An implementation of the MONet model for unsupervised scene decomposition in PyTorch

Primary LanguagePythonMIT LicenseMIT

MONet

This repository contains an implementation of DeepMind's MONet model for unsupervised scene decomposition in PyTorch. The model was presented in the paper "MONet: Unsupervised Scene Decomposition and Representation" by Christopher P. Burgess, Loic Matthey, Nicholas Watters, Rishabh Kabra, Irina Higgins, Matt Botvinick and Alexander Lerchner.

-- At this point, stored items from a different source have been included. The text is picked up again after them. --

-- ==== Sys2Proof/Machine/Jumps.lean ====
section
/-! DEFINITION. The conditional jumps (42_jumps.md), with the selection and emulation of `jand` and `jnand` (rule R191). -/

namespace Sys2Proof.Machine

open Sys2Proof

/-- `ENC_CJMP(a, m, A, B, target)` (42_jumps.md rule R190). -/
def genCjmp (m : String) (opc : Opcodes → Opcode) (x y t : Operand) (p : Params) (a : Arch) : Gen Unit :=
  Gen.bind (encPair p a x y) fun f =>
  Gen.bind (encTarget a t) fun f2 =>
  .emit ⟨m, opc p.opcodes, f.1, f.2, f2, true⟩

/-- The emulation of a wide immediate `v` against the other operand `x` by the bit-field jump `m` of family `fam`
(42_jumps.md rule R191). -/
def genMaskJump (m : String) (fam : Opcodes → Family) (v : Imm) (x t : Operand) (p : Params) (a : Arch) : Gen Unit :=
  if Flags.isPossibleImmediate v then
    let k : BitVec 16 := v.setWidth 16
    if Flags.isContiguousBitmask (k.setWidth 32) then
      Gen.bind (.warn .W5 (.value v.toInt) ()) fun _ =>
      genExt m fam true (.number (Flags.popcount k - 1 : Nat)) (.number (Flags.lowestSetBit k : Nat)) x (.imm 0) t p a
    else .fail .E8 (.value v.toInt)
  else .fail .E13 (.value v.toInt)

/-- `ENC_JAND(a, m, A, B, target)` (42_jumps.md rule R191), the bit-field jump `m'` of family `fam` being the emulation's. The
offending value of two wide immediates is the two operands (notes/assumptions/8.md). -/
def genJand (m : String) (opc : Opcodes → Opcode) (m' : String) (fam : Opcodes → Family) (x y t : Operand) (p : Params)
    (a : Arch) : Gen Unit :=
  if Flags.isValidImmOperand a x || Flags.isValidImmOperand a y || (!Flags.isImm x && !Flags.isImm y) then
    genCjmp m opc x y t p a
  else
    match x, y with
    | .imm _, .imm _ => .fail .E13 (.operands [x, y])
    | .imm v, r => genMaskJump m' fam v r t p a
    | r, .imm v => genMaskJump m' fam v r t p a
    | _, _ => genCjmp m opc x y t p a

/-- `jand` (42_jumps.md rules R190, R191, R194). -/
def execJand (a b t : Operand) (s : State) : Host.Outcome State Fault Refusal :=
  perform (.jand a b t) (genJand "jand" (·.jand) "jnzx" (·.jnzx) a b t) (fun _ => some (.jump t)) s

/-- `jnand` (42_jumps.md rules R190, R191, R195). -/
def execJnand (a b t : Operand) (s : State) : Host.Outcome State Fault Refusal :=
  perform (.jnand a b t) (genJand "jnand" (·.jnand) "jzx" (·.jzx) a b t) (fun _ => some (.jump t)) s

/-- `js` (42_jumps.md rules R190, R192, R196). -/
def execJs (a b t : Operand) (s : State) : Host.Outcome State Fault Refusal :=
  perform (.js a b t) (genCjmp "js" (·.js) a b t) (fun _ => some (.jump t)) s

/-- `jns` (42_jumps.md rules R190, R192, R197). -/
def execJns (a b t : Operand) (s : State) : Host.Outcome State Fault Refusal :=
  perform (.jns a b t) (genCjmp "jns" (·.jns) a b t) (fun _ => some (.jump t)) s

/-- `je` (42_jumps.md rules R190, R192, R198). -/
def execJe (a b t : Operand) (s : State) : Host.Outcome State Fault Refusal :=
  perform (.je a b t) (genCjmp "je" (·.je) a b t) (fun _ => some (.jump t)) s

/-- `jne` (42_jumps.md rules R190, R192, R199). -/
def execJne (a b t : Operand) (s : State) : Host.Outcome State Fault Refusal :=
  perform (.jne a b t) (genCjmp "jne" (·.jne) a b t) (fun _ => some (.jump t)) s

/-- `jls` (42_jumps.md rules R190, R192, R200). -/
def execJls (a b t : Operand) (s : State) : Host.Outcome State Fault Refusal :=
  perform (.jls a b t) (genCjmp "jls" (·.jls) a b t) (fun _ => some (.jump t)) s

/-- `jges` (42_jumps.md rules R190, R192, R201). -/
def execJges (a b t : Operand) (s : State) : Host.Outcome State Fault Refusal :=
  perform (.jges a b t) (genCjmp "jges" (·.jges) a b t) (fun _ => some (.jump t)) s

/-- `jgs` (42_jumps.md rules R190, R192, R202). -/
def execJgs (a b t : Operand) (s : State) : Host.Outcome State Fault Refusal :=
  perform (.jgs a b t) (genCjmp "jgs" (·.jgs) a b t) (fun _ => some (.jump t)) s

/-- `jles` (42_jumps.md rules R190, R192, R203). -/
def execJles (a b t : Operand) (s : State) : Host.Outcome State Fault Refusal :=
  perform (.jles a b t) (genCjmp "jles" (·.jles) a b t) (fun _ => some (.jump t)) s

/-- `jdn` (42_jumps.md rules R190, R192, R204). -/
def execJdn (a b t : Operand) (s : State) : Host.Outcome State Fault Refusal :=
  perform (.jdn a b t) (genCjmp "jdn" (·.jdn) a b t) (fun _ => some (.jump t)) s

/-- `jdpz` (42_jumps.md rules R190, R192, R205). -/
def execJdpz (a b t : Operand) (s : State) : Host.Outcome State Fault Refusal :=
  perform (.jdpz a b t) (genCjmp "jdpz" (·.jdpz) a b t) (fun _ => some (.jump t)) s

/-- `jdp` (42_jumps.md rules R190, R192, R206). -/
def execJdp (a b t : Operand) (s : State) : Host.Outcome State Fault Refusal :=
  perform (.jdp a b t) (genCjmp "jdp" (·.jdp) a b t) (fun _ => some (.jump t)) s

/-- `jdnz` (42_jumps.md rules R190, R192, R207). -/
def execJdnz (a b t : Operand) (s : State) : Host.Outcome State Fault Refusal :=
  perform (.jdnz a b t) (genCjmp "jdnz" (·.jdnz) a b t) (fun _ => some (.jump t)) s

/-- `jl` (42_jumps.md rules R190, R192, R208). -/
def execJl (a b t : Operand) (s : State) : Host.Outcome State Fault Refusal :=
  perform (.jl a b t) (genCjmp "jl" (·.jl) a b t) (fun _ => some (.jump t)) s

/-- `jge` (42_jumps.md rules R190, R192, R209). -/
def execJge (a b t : Operand) (s : State) : Host.Outcome State Fault Refusal :=
  perform (.jge a b t) (genCjmp "jge" (·.jge) a b t) (fun _ => some (.jump t)) s

/-- `jg` (42_jumps.md rules R190, R192, R210). -/
def execJg (a b t : Operand) (s : State) : Host.Outcome State Fault Refusal :=
  perform (.jg a b t) (genCjmp "jg" (·.jg) a b t) (fun _ => some (.jump t)) s

/-- `jle` (42_jumps.md rules R190, R192, R211). -/
def execJle (a b t : Operand) (s : State) : Host.Outcome State Fault Refusal :=
  perform (.jle a b t) (genCjmp "jle" (·.jle) a b t) (fun _ => some (.jump t)) s

end Sys2Proof.Machine
end

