-- ==== Sys2Proof/Safety.lean ====
section
/-! DEFINITION. What a claim means by a run that goes right: the consistency of a state, stage by stage, and the end of a
run. -/

namespace Sys2Proof.Safety

open Sys2Proof Sys2Proof.Machine

/-- An `Insn` record. -/
def isInsn : Record → Bool
  | .insn _ => true
  | .label .. => false

/-- The number of `Insn` records. -/
def insnCount (rs : List Record) : Nat := rs.countP isInsn

/-- The address a record holds. -/
def recordAddr : Record → Option Nat
  | .insn r => r.addr
  | .label _ addr _ => addr

/-- The first `k` records hold the addresses of 45_resolution.md rule R264: each the number of instructions before it. -/
def Addressed (rs : List Record) (k : Nat) : Prop :=
  ∀ j r, j < k → rs[j]? = some r → recordAddr r = some (insnCount (rs.take j))

/-- A field that waits for no address. -/
def isValue : Field → Bool
  | .value _ => true
  | .pending _ => false

/-- A record with no `PENDING` field. -/
def isResolved : Record → Bool
  | .insn r => isValue r.f0 && isValue r.f1 && isValue r.f2
  | .label .. => true

/-- The first `k` records wait for no address (45_resolution.md rule R273). -/
def Resolved (rs : List Record) (k : Nat) : Prop := ∀ r ∈ rs.take k, isResolved r = true

/-- The bytes before the first word of a microcode stream (20_memory.md rule R67). -/
def headerLength : OutFmt → Nat
  | .b43 => 8
  | .rawBe32 => 0
  | .rawLe32 => 0

/-- The bytes of one raw write in a list format (48_initvals.md rules R361, R362). -/
def recordLength : IvFmt → Write → Nat
  | .legacy, w => if w.size = 2 then 4 else 6
  | .raw, _ => 8

/-- The bytes before the first record of an initvals list (48_initvals.md rules R360, R363). -/
def listHeaderLength : IvFmt → Nat
  | .legacy => 8
  | .raw => 0

/-- The addresses of the instruction statements of a stream, in stream order (47_decoder.md rule R345). -/
def streamAddresses (ss : List DecStmt) : List Nat :=
  ss.filterMap fun
    | .insn addr _ => some addr
    | .arch _ => none
    | .start _ => none
    | .label _ => none

/-- No record is an entry jump. -/
def NoEntry (rs : List Record) : Prop := ∀ r ∈ rs, isEntryRecord r = false

/-- At most the first record is an entry jump (45_resolution.md rule R263), and only when there is an entry label. -/
def EntryFirst (s : State) : Prop := NoEntry s.records.tail ∧ (s.entry = none → NoEntry s.records)

/-- The passes counted when a pass is under way or just done (45_resolution.md rules R269, R270): a second one only without
an entry jump. -/
def PassCount (s : State) : Prop := s.passes = 1 ∨ (s.passes = 2 ∧ NoEntry s.records)

/-- Every ingested word passes the width check (47_decoder.md rule R312). -/
def WordsFit (s : State) : Prop := ∃ a, s.cfg.arch = some a ∧ ∀ w ∈ s.words, Decode.fitsArch a w = true

/-- What holds of the working state at a stage. -/
def StageConsistent (s : State) : Prop :=
  match s.task with
  | .idle => True
  | .scan .. => s.out = [] ∧ s.passes = 0
  | .place _ => s.out = [] ∧ s.passes = 0 ∧ s.cfg.arch.isSome
  | .generate _ => s.out = [] ∧ s.passes = 0 ∧ s.cfg.arch.isSome ∧ EntryFirst s
  | .startPass =>
    s.out = [] ∧ s.cfg.arch.isSome ∧ EntryFirst s ∧ (s.passes = 0 ∨ (s.passes = 1 ∧ NoEntry s.records))
  | .assign k =>
    s.out = [] ∧ s.cfg.arch.isSome ∧ EntryFirst s ∧ PassCount s ∧
      k ≤ s.records.length ∧ s.addr = insnCount (s.records.take k) ∧ Addressed s.records k
  | .elide =>
    s.out = [] ∧ s.cfg.arch.isSome ∧ EntryFirst s ∧ PassCount s ∧
      Addressed s.records s.records.length ∧ s.count = insnCount s.records
  | .resolve k =>
    s.out = [] ∧ s.cfg.arch.isSome ∧ k ≤ s.records.length ∧
      Addressed s.records s.records.length ∧ s.count = insnCount s.records ∧ Resolved s.records k
  | .emitHead =>
    s.out = [] ∧ s.cfg.arch.isSome ∧
      Addressed s.records s.records.length ∧ s.count = insnCount s.records ∧ Resolved s.records s.records.length
  | .emitWord k =>
    s.out.length = headerLength s.cfg.outFmt + 8 * insnCount (s.records.take k) ∧ s.cfg.arch.isSome ∧
      k ≤ s.records.length ∧
      Addressed s.records s.records.length ∧ s.count = insnCount s.records ∧ Resolved s.records s.records.length
  | .ingest _ => s.cfg.arch.isSome ∧ s.words = [] ∧ s.decoded = [] ∧ s.targets = []
  | .unpack body =>
    WordsFit s ∧ body.length + 8 * s.words.length = 8 * s.count ∧ s.decoded = [] ∧ s.targets = []
  | .classify k =>
    WordsFit s ∧ s.words.length = s.count ∧ k = s.decoded.length ∧ k ≤ s.count ∧ ∀ t ∈ s.targets, t < s.count
  | .nameLabels => s.cfg.arch.isSome ∧ s.decoded.length = s.count ∧ ∀ t ∈ s.targets, t < s.count
  | .build k =>
    s.decoded.length = s.count ∧ (∀ t ∈ s.targets, t < s.count) ∧ k ≤ s.count ∧ streamAddresses s.stmts = List.range k
  | .expand .. => s.out = []
  | .checkOffset k => s.out = [] ∧ ∀ w ∈ s.writes.take k, w.off ≤ s.cfg.params.ivOffMax
  | .ivsHead => s.out = [] ∧ ∀ w ∈ s.writes, w.off ≤ s.cfg.params.ivOffMax
  | .ivsRecord k =>
    (∀ w ∈ s.writes, w.off ≤ s.cfg.params.ivOffMax) ∧ k ≤ s.writes.length ∧
      s.out.length = listHeaderLength s.cfg.ivFmt + ((s.writes.take k).map (recordLength s.cfg.ivFmt)).sum

/-- The consistency of a state: what the rules promise of every state of a run, whatever the run's input. -/
structure Consistent (s : State) : Prop where
  /-- A valid output comes with no fatal error (10_state.md rule R44, 20_memory.md rule R75). -/
  valid : s.outValid = true → s.fatal = none
  /-- A unit that still runs has met no fatal error and completed nothing (60_exceptions.md rule R381). -/
  running : s.task ≠ .idle → s.fatal = none ∧ s.outValid = false
  /-- The target markers are in increasing order, each address once (47_decoder.md rules R321, R322). -/
  targets : s.targets.Pairwise (· < ·)
  /-- The classified statements stand at the addresses 0, 1, … (47_decoder.md rules R324, R345). -/
  decoded : s.decoded.map Prod.fst = List.range s.decoded.length
  /-- Every raw write has 2 or 4 bytes (10_state.md rule R41, 48_initvals.md rule R351). -/
  sizes : ∀ w ∈ s.writes, w.size = 2 ∨ w.size = 4
  /-- What holds at the stage of the running unit. -/
  stage : StageConsistent s

/-- A run that ended without a fatal error. -/
def Completed (s : State) : Prop := s.task = .idle ∧ s.outValid = true ∧ s.fatal = none

/-- A step that neither faults nor is refused. -/
def StepGoesOn (s : State) : Prop := ∃ t, step s = .next t

/-! ### What the rules give an instruction -/

/-- The field of a record an operand becomes: a label reference or an address is `PENDING` (30_encoding.md rules R87, R93),
any other operand its number (rules R88 to R94). -/
def recordField (p : Params) (a : Arch) : Operand → Field
  | .labelRef name dir => .pending (.label name dir)
  | .address t => .pending (.address t)
  | op => .value (Decode.operandField p a op)

/-- The warnings an accepted operand draws, in their order (30_encoding.md rules R91, R92). -/
def operandWarnings (a : Arch) : Operand → List (WCode × Info)
  | .direct o => if 2 ^ Config.dirW a ≤ o then [(.W2, .value o)] else []
  | .indirect o r =>
    (if a = .rev5 ∧ r = 6 then [(.W3, .value r)] else []) ++
      (if 2 ^ Config.indOffW ≤ o then [(.W2, .value o)] else [])
  | _ => []

/-- The warnings of a list of operands, slot by slot. -/
def slotWarnings (a : Arch) (ops : List Operand) : List (WCode × Info) := ops.flatMap (operandWarnings a)

/-- Warnings at a location, as `STATUS.WARNINGS` holds them. -/
def logged (loc : Loc) (ws : List (WCode × Info)) : List Warning := ws.map fun w => ⟨w.1, w.2, loc⟩

/-- The `W4` of a return right after a jump, with its location as what it names (45_resolution.md rule R267). -/
def returnWarning (rs : List Record) (mnem : String) (loc : Loc) : List (WCode × Info) :=
  if warnsReturnAfterJump rs mnem then [(.W4, .location loc)] else []

/-- The state after the statement `st` was generated as the one record `x`, with the warnings `ws` before it: the record and
the warnings are appended, the encoder goes on to `rest`, nothing else changes. -/
def generated (s : State) (st : Stmt) (rest : List Stmt) (ws : List (WCode × Info)) (x : Emitted) : State :=
  { s with
    warnings := s.warnings ++ logged (sourceLoc (stmtLoc st)) (ws ++ returnWarning s.records x.mnem (sourceLoc (stmtLoc st)))
    records := s.records ++ [x.record false (stmtLoc st)]
    task := .generate rest }

/-- The state after word `k` was delivered as `i` with the warnings `ws`: nothing else changes. -/
def delivered (s : State) (k : Nat) (i : Instr) (ws : List (WCode × Info)) : State :=
  { s with
    warnings := s.warnings ++ logged (.word k) ws
    decoded := s.decoded ++ [(k, i)]
    task := .classify (k + 1) }

/-- The `W7` warnings of fixed sub-fields that do not hold their constants, in slot order (43_call_ret_nap.md rule R231). -/
def constWarnings (mnem : String) (x : Decode.WordFields) (cs : List (Nat × Nat)) : List (WCode × Info) :=
  cs.flatMap fun c => if slotOf x c.1 = c.2 then [] else [(.W7, .subfield mnem c.1 (slotOf x c.1))]

/-- The `W7` warnings of link-register slots that hold no link register (43_call_ret_nap.md rule R230). -/
def lrWarnings (p : Params) (x : Decode.WordFields) (slots : List Nat) : List (WCode × Info) :=
  slots.flatMap fun i => if slotOf x i ∈ p.lrFields then [] else [(.W7, .value (slotOf x i))]

/-- No operand is a label reference: every reference of the instruction is an address already. -/
def resolvedInstr (i : Instr) : Bool :=
  (Statements.operandsOf i).all fun
    | .labelRef .. => false
    | _ => true

/-- The word a record is packed into once its addresses are put in their slots (45_resolution.md rule R273, 46_emission.md
rule R290); `none` for a record that waits for a label. -/
def recordWord (a : Arch) : Record → Option Word
  | .label .. => none
  | .insn r =>
    let number : Field → Option Nat
      | .value v => some v
      | .pending (.address t) => some t
      | .pending (.label ..) => none
    match number r.f0, number r.f1, number r.f2 with
    | some v0, some v1, some v2 => some (Decode.pack a ⟨r.opcode, v0, v1, v2⟩)
    | _, _, _ => none

end Sys2Proof.Safety
end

Similarly to previous models such as AIR, MONet learns to decompose scenes into objects and background in an unsupervised setting. Unlike AIR however, it learns attention masks to obtain real segmentations instead of just bounding boxes. Objects and background appearances are modelled by a VAE.

Sample Results

The following image shows a sample of results on a homemade version of the sprite dataset. The first line of images depicts the input, the second the inferred segmentation, and the third the reconstruction.

MONet on sprites

The attention network successfully learns to segment the images. One issue appears to be that distinct objects of the same color tend to not be separated. Since the model structure does not force objects to be spatially coherent, this is perhaps to be expected.

Dependencies

We ran our experiments using Python 3.6 and CUDA 9.0, making use of the following Python packages:

  • torch 1.0
  • numpy
  • visdom

These may be installed via pip install -r requirements.txt. Other versions might also work but were not tested.

Project Structure

  • model.py contains the model, implemented as a set of PyTorch modules
  • main.py contains the training loops
  • config.py contains adjustable parameters, including directories and hyperparameters
  • datasets.py contains routines for loading the data

Run

Simply run python main.py. Adjust the configuration object created at the bottom of the file as needed, or use one of the provided configurations to reproduce the results above. Note that the experiments on CLEVR were run on a V100 GPU with 32GB of memory, so you may need to reduce the model size in order to fit it on a smaller GPU.